MANUAL: apt-canary (apt-1.10.1)

Introduction

apt-canary is the Affymetrix Power Tools (APT) implementation of the Canary clustering algorithm for calling genotypes of predefined copy number variable (CNV) regions. The Canary algorithm was developed by David Altshuler's group at The Broad Institute as part of a larger package called Birdsuite. At the time of this non-official release the site www.broad.mit.edu/mpg/birdsuite/.

The APT implementation requires files with prior information on how probe intensity summaries of individual CNV regions will cluster. For a non-prior implementation see the release at the Broad Institute www.broad.mit.edu/mpg/birdsuite/.

Input Files

Several input files are required by apt-canary. These input files are provided by affymetrix at the GenomeWideSNP_6 array support page (www.affymetrix.com).

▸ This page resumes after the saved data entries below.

-- ==== Sys2Proof/Machine/Step.lean ====
section
/-!
DEFINITION. The step: one boundary of the machine (R16, R263). The machine fetches nothing (R43); a command comes from
the host's port.
-/
namespace Sys2Proof.Machine

/-- One step. -/
def step (s : State) : Host.Outcome State Fault Refusal := nextBoundary s

/-- `s` with the table word `w` as the command the host presents at the very next step, the operand ports unchanged
and no run active (a command is accepted only then, R92). A table word has 8 bits (R107). -/
def State.withFetchWord (s : State) (_nbits w : Nat) : State := s.presenting (BitVec.ofNat 8 w)

end Sys2Proof.Machine
end

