/-- ACT.CONVERT on a frame, in a sound state with CSC.OUT and GRAY EMPTY, completes (R204). -/
theorem actConvert_next (s : State) (hs : Owned s) (r : Nat) (b : Buffer) (hr : s.raw = some r)
    (hb : s.mem.find r = some b) (h1 : s.cscOut = none) (h2 : s.gray = none)
    (ha : s.allocAnswer .gray b.width.toNat b.height.toNat = true) :
    ∃ t, actConvert s = .next t ∧ SameControls s t
      ∧ (∀ o, t.holder o = if o = .gray then some s.nextHandle else if o = .raw then none else s.holder o)
      ∧ t.nextHandle = s.nextHandle + 1
      ∧ t.env = (s.afterAlloc .gray b.width.toNat b.height.toNat).env
      ∧ (∀ k, t.mem.find k =
          if k = s.nextHandle then
            some { convertBuffer s.params s.modeFloat b (Buffer.fresh .gray b.width b.height .cscOut) with owner := .gray }
          else if k = r then none else s.mem.find k) := by
  obtain ⟨b', hb', ho, ht⟩ := hs.named .raw r hr
  cases hb.symm.trans hb'
  have hrgb : b.elem = .rgb := by simpa [acceptsType] using ht
  have hwf := (Buffer.wf_iff b).1 (hs.recordWf hb)
  have hlt : r < s.nextHandle := hs.fresh r b hb
  have hne : r ≠ s.nextHandle := by omega
  generalize hF : Buffer.fresh .gray b.width b.height .cscOut = F at *
  have hFo : F.owner = .cscOut := by rw [← hF]; rfl
  have hFe : F.elem = .gray := by rw [← hF]; rfl
  generalize hS1 : (s.afterAlloc .gray b.width.toNat b.height.toNat).install F = s1
  have e1 : fbCreate .gray b.width b.height .cscOut s = .next s1 := by
    refine (fbCreate_eq_next _ _ _ _ _ _).2 ⟨hwf.1, hwf.2.1, h1, ha, ?_⟩
    rw [hF, hS1]
  have own1 : Owned s1 := hs.fbCreate (by simp) (by simp [acceptsType]) e1
  have find1 : ∀ k, s1.mem.find k = if k = s.nextHandle then some F else s.mem.find k := by
    intro k; rw [← hS1, State.install_mem, Memory.find_put]; rfl
  have hold1 : ∀ o, s1.holder o = if o = .cscOut then some s.nextHandle else s.holder o := by
    intro o
    rw [← hS1, State.holder_install, State.holder_afterAlloc]
    cases o <;> simp [hFo]
  have c1 : SameControls s s1 := SameControls.fbCreate e1
  generalize hG : convertBuffer s.params s.modeFloat b F = G at *
  have hGe : G.elem = .gray := by rw [← hG]; simpa using hFe
  have hGo : G.owner = .cscOut := by rw [← hG]; simpa using hFo
  have fr : s1.mem.find r = some b := by rw [find1, if_neg hne]; exact hb
  have e2 : convertHeld r s1 = .next (s1.putBuffer s.nextHandle G) := by
    refine (convertHeld_eq_next _ _ _).2 ⟨s.nextHandle, hold1 .cscOut, (cscConvert_eq_next _ _ _ _).2
      ⟨b, F, fr, ?_, hrgb, hFe, ?_⟩⟩
    · rw [find1, if_pos rfl]
    · rw [if_neg, c1.params, c1.modeFloat, hG]
      rw [← hF]; simp [dimsDiffer, Buffer.fresh]
  have own2 : Owned (s1.putBuffer s.nextHandle G) := by
    obtain ⟨g, hg, e⟩ := (convertHeld_eq_next _ _ _).1 e2
    exact own1.cscConvert e
  have e3 : fbDestroy r (s1.putBuffer s.nextHandle G) = .next ((s1.putBuffer s.nextHandle G).removeBuffer r) := by
    refine (fbDestroy_eq_next _ _ _).2 ⟨⟨b, ?_⟩, rfl⟩
    rw [State.putBuffer_mem, Memory.find_put, if_neg hne]; exact fr
  generalize hS3 : ((s1.putBuffer s.nextHandle G).removeBuffer r).setHolder .raw none = s3
  have find3 : ∀ k, s3.mem.find k = if k = r then none else if k = s.nextHandle then some G else s1.mem.find k := by
    intro k
    rw [← hS3, State.setHolder_mem, State.removeBuffer_mem, Memory.find_remove _ _ _ own2.wf, State.putBuffer_mem,
      Memory.find_put]
  have hold3 : ∀ o, s3.holder o = if o = .raw then none else s1.holder o := by
    intro o
    rw [← hS3, State.holder_setHolder, State.holder_removeBuffer, State.holder_putBuffer]
    cases o <;> simp
  have e4 : moveHeld s3.cscOut .gray s3 = .next (s3.handTo s.nextHandle G .gray) := by
    refine (moveHeld_eq_next _ _ _ _).2 ⟨s.nextHandle, ?_, (fbMove_eq_next _ _ _ _).2 ⟨G, ?_, by simp, ?_, ?_, rfl⟩⟩
    · have := hold3 .cscOut; rw [hold1] at this; exact this
    · rw [find3, if_neg hne.symm, if_pos rfl]
    · simp [acceptsType, hGe]
    · have := hold3 .gray; rw [hold1] at this; exact this.trans h2
  refine ⟨s3.handTo s.nextHandle G .gray, ?_, ?_, ?_, ?_, ?_, ?_⟩
  · unfold actConvert
    simp only [hr]
    rw [withBuffer_live _ _ _ _ hb, e1, bindNext_next, e2, bindNext_next, e3, bindNext_next, hS3, ← e4, ← hS3]
    rfl
  · rw [← hS3]
    exact (c1.trans ((SameControls.putBuffer _ _ _).trans ((SameControls.removeBuffer _ _).trans
      (SameControls.setHolder _ _ _)))).trans (SameControls.handTo _ _ _ _)
  · intro o
    rw [State.holder_handTo, hold3, hold1]
    cases o <;> simp [hGo]
    exact h1.symm
  · rw [State.handTo_nextHandle, ← hS3, ← hS1]; simp
  · rw [State.handTo_env, ← hS3, ← hS1]; simp
  · intro k
    rw [State.handTo_mem, Memory.find_put, find3, find1]
    by_cases hk : k = s.nextHandle
    · rw [if_pos hk, if_pos hk]
    · rw [if_neg hk, if_neg hk, if_neg hk, if_neg hk]

end Sys2Proof.Machine
end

  1. The region file, GenomeWideSNP_6.canary-v1.region, contains the names of CNV regions and lists of both copy number and SNP probes, designated as Smart Probes by the Broad Institue, matching the regions.

  2. The prior file, GenomeWideSNP_6.canary-v1.prior, the names of CNV regions as well as empirically derived prior information about cluster location, dispersion(variance) and relative frequency of membership for each cluster for each CNV region.

  3. The normalization file, GenomeWideSNP_6.canary-v1.normalization, contains a list of probes used for chip-by-chip scale normalization of probe intensities.

  4. The bed (a.k.a. map) file, GenomeWideSNP_6.canary-v1.bed, contains the names of CNV regions as well as chromosomal locations spanned by the CNV regions for NCBI build 36.1 of the human genome. The bed file is not required to run Canary. It is useful for identifying CNV regions with the genome.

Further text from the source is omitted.